Initial testing in cats for FeLV as well as veterinary examination will typically cost $100-$200. Other secondary medical conditions that may occur and are not caused by FeLV vary in treatment from $100 to treat an upper respiratory infection to thousands of dollars to treat stomatitis.

Since there is no treatment for end-stage FeLV, there is no true cost other than possibly palliative care (keeping your cat comfortable until time for euthanasia).

Life Expectancy of Cats with Feline Leukemia

In scientific studies, cats tend to live 2-3 years after diagnosis of FeLV. However, the age at which cats are diagnosed with FeLV is highly variable. In one study, the median age was 2 years old and the cats lived an average of 2.5 years (5). In essence, the average cat infected with FeLV lived to be approximately 5 years old.

Many cats are diagnosed with FeLV when they show symptoms of illness that prompts testing. Knowing this, it is possible for a cat infected with FeLV to live a normal lifespan—not every cat infected with FeLV will show unusual symptoms of illness.

Cats with FeLV live longer if pet parents bring them to the veterinarian to treat secondary medical conditions that can occur. The diagnosis of FeLV infection is NOT a reason to euthanize your cat. Many cats with FeLV will respond to treatment for different conditions and live a good quality of life, perhaps for many years to come.

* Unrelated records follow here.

/-- Settles O7: the check digit is computed from the weighted sum of the characters. -/
theorem chkWritesTheCheckDigit : Obligations.ChkWritesTheCheckDigit := by
  unfold Obligations.ChkWritesTheCheckDigit
  exact fun s => ⟨execChk_of_wellFormed, execChk_of_malformed⟩

/-- Settles O8: the condition and the weighted sum are those of the prefix. -/
theorem chkDependsOnThePrefixOnly : Obligations.ChkDependsOnThePrefixOnly := by
  unfold Obligations.ChkDependsOnThePrefixOnly
  intro s s' t t' hlen hbuf ht ht'
  have hiff := wellFormedPrefix_congr hbuf s.idlen
  by_cases hwf : wellFormedPrefix s.idlen s.idbuf
  · cases ht.symm.trans (execChk_of_wellFormed hwf)
    cases ht'.symm.trans (execChk_of_wellFormed (hlen ▸ hiff.1 hwf))
    simp [charSum_congr hbuf]
  · cases ht.symm.trans (execChk_of_malformed hwf)
    cases ht'.symm.trans (execChk_of_malformed (hlen ▸ hiff.not.1 hwf))
    exact ⟨rfl, nofun⟩

/-- Settles O9: form, then the checksum test read off the characters. -/
theorem valJudgesFormThenChecksum : Obligations.ValJudgesFormThenChecksum := by
  unfold Obligations.ValJudgesFormThenChecksum
  refine fun s => ⟨execVal_of_malformed, fun hwf hsum => ?_, fun hwf hsum => ?_⟩
  · exact execVal_of_checksumWrong hwf ((cksumOK_digits_iff hwf.2).not.2 hsum)
  · exact execVal_of_valid ⟨hwf, (cksumOK_digits_iff hwf.2).2 hsum⟩

/-- Settles O13, outcome by outcome of `dec67`. -/
theorem decJudgesStructureThenGroups : Obligations.DecJudgesStructureThenGroups := by
  unfold Obligations.DecJudgesStructureThenGroups
  refine fun s => ⟨fun hbad => ?_, fun hlen hguards ⟨g, hnone⟩ => ?_,
    fun d hlen hguards l0 l1 l2 l3 r0 r1 r2 r3 => ?_⟩
  · exact execDec_of_structureError (dec67_eq_structureError hbad)
  · exact execDec_of_unknownSymbol
      (hlen ▸ dec67_eq_unknownSymbolError hguards (decodeGroups_eq_none hnone))
  · have hgroups : decodeGroups s.pat = some d := by
      refine decodeGroups_eq_some_iff.2 fun g => ?_
      fin_cases g
      exacts [⟨l0, r0⟩, ⟨l1, r1⟩, ⟨l2, r2⟩, ⟨l3, r3⟩]
    exact execDec_of_ok hlen (dec67_eq_ok hguards hgroups)

/-- Settles O16: what a successful `DEC` writes is well formed, so only the checksum is left to judge. -/
theorem valAfterDecJudgesOnlyTheChecksum : Obligations.ValAfterDecJudgesOnlyTheChecksum := by
  unfold Obligations.ValAfterDecJudgesOnlyTheChecksum
  intro s t ht hok
  obtain ⟨-, rfl⟩ | ⟨-, rfl⟩ | ⟨d, -, rfl⟩ := execDec_cases ht
  · cases hok
  · cases hok
  · have hwf := (setIdentifier_wellFormed s d).1
    by_cases hc : cksumOK (digits (s.setIdentifier d).idbuf)
    · exact ⟨_, execVal_of_valid ⟨hwf, hc⟩, .inl rfl⟩
    · exact ⟨_, execVal_of_checksumWrong hwf hc, .inr rfl⟩

/-- Settles O6: the formula is the definition's, bound and uniqueness are those of the weighted sum. -/
theorem checksumBringsSumToMultipleOfTen : Obligations.ChecksumBringsSumToMultipleOfTen := by
  unfold Obligations.ChecksumBringsSumToMultipleOfTen
  intro d0 d1 d2 d3 d4 d5 d6
  simp only [Nat.one_mul]
  exact ⟨rfl, weightedSum_le d0 d1 d2 d3 d4 d5 d6, eq_checksum7_iff d0 d1 d2 d3 d4 d5 d6⟩

/-- Settles O11, by the two branches of `ENC`. -/
theorem encWritesTheEncodedPattern : Obligations.EncWritesTheEncodedPattern := by
  unfold Obligations.EncWritesTheEncodedPattern
  exact fun s => ⟨execEnc_of_wellFormed, execEnc_of_malformed⟩

end Sys2Proof.Proofs
end

section
/-! SUPPORT. The sampler (R120 to R125): majorities, runs that cross from one module to the next, the
modules of a rendered row, and the commands on every state: the proofs of O18 to O22. -/

namespace Sys2Proof.Machine

/-! ### The threshold (R120, R124) -/

theorem sample_eq_one_iff_majorityBlack {px : Nat → Nat → Bit} {row col mw : Nat} :
    sample px row col mw = 1 ↔ MajorityBlack px row col mw :=
  sample_eq_one.trans (majorityBlack_iff px row col mw).symm

theorem sample_eq_zero {px : Nat → Nat → Bit} {row col mw : Nat} :
    sample px row col mw = 0 ↔ blackCount px row col mw ≤ mw / 2 := by
  unfold sample
  split <;> simp_all

/-! ### A run that crosses from one module to the next (R125) -/

/-- A raster whose rows are `a` below column `j` and `b` from there on. -/
def twoModules (j : Nat) (a b : Bit) (_row col : Nat) : Bit := if col < j then a else b

theorem twoModules_run {j : Nat} {a b : Bit} (row i : Nat) :
    twoModules j a b row (0 + i) = if i < j then a else b := by
  rw [Nat.zero_add, twoModules]

section
variable {px : Nat → Nat → Bit} {row col w j : Nat}

theorem blackCount_blackThenWhite (hj : j ≤ w)
    (h : ∀ i < w, px row (col + i) = if i < j then 1 else 0) : blackCount px row col w = j :=
  blackCount_split hj h

theorem sample_blackThenWhite (hj : j ≤ w)
    (h : ∀ i < w, px row (col + i) = if i < j then 1 else 0) :
    sample px row col w = 0 ↔ j ≤ w / 2 := by
  rw [sample_eq_zero, blackCount_blackThenWhite hj h]

theorem sample_whiteThenBlack (hj : j ≤ w)
    (h : ∀ i < w, px row (col + i) = if i < j then 0 else 1) :
    sample px row col w = 1 ↔ w / 2 < w - j := by
  rw [sample_eq_one, blackCount_split hj h, if_neg (by decide), if_pos rfl, Nat.zero_add]

/-- A run that starts at most `(w-1) div 2` pixels early reads as the module it mostly lies in. -/
theorem sample_of_shift_le {a b : Bit} (hw : 1 ≤ w) (hj : j ≤ (w - 1) / 2)
    (h : ∀ i < w, px row (col + i) = if i < j then a else b) : sample px row col w = b := by
  have hcount := blackCount_split (by omega) h
  obtain rfl | rfl := b.eq_zero_or_eq_one
  · have hle : blackCount px row col w ≤ j := by
      rw [hcount]
      split <;> simp
    exact sample_eq_zero.2 (by omega)
  · have hge : w - j ≤ blackCount px row col w := by
      simp [hcount]
    exact sample_eq_one.2 (by omega)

How to Prevent Cats From Getting FeLV

Happy, healthy cat playing with owner

There are several ways to prevent your cat from getting FeLV. Take the following steps to keep your cat safe.

Spay/neuter your cat. The most common way to spread FeLV is from mother cats to kittens. Cats that are not spayed or neutered are also more likely to fight, which can spread FeLV.

Allow an indoors-only lifestyle. This will help your cat avoid infections, trauma, and interacting with other unknown cats who may be infected.

Vaccinate your cat against FeLV. The FeLV vaccination may help, especially if your cat is at risk of exposure. 

Test cats for the disease. This is especially important before introducing new cats into your household

Keep your cat healthy. Preventative care such as core vaccinations, routine preventives (flea and parasite medications), and regular veterinary care will help keep your cat’s immune system as effective as possible.

FeLV Vaccine for Cats

Not every adult cat is recommended to receive the FeLV vaccination. But there are some circumstances where it is recommended for cats to be vaccinated. These include: 

  • If your cat goes outdoors.
  • If your cat spends considerable time on porches or at screened windows and comes into close contact with roaming cats.
  • If you decide to adopt or purchase a new cat that is either FeLV-infected or has not been tested.
  • If you foster (temporarily care for) any cat whose status of FeLV infection is unknown.

 Your veterinarian will make recommendations specific to your cat, depending on his risk.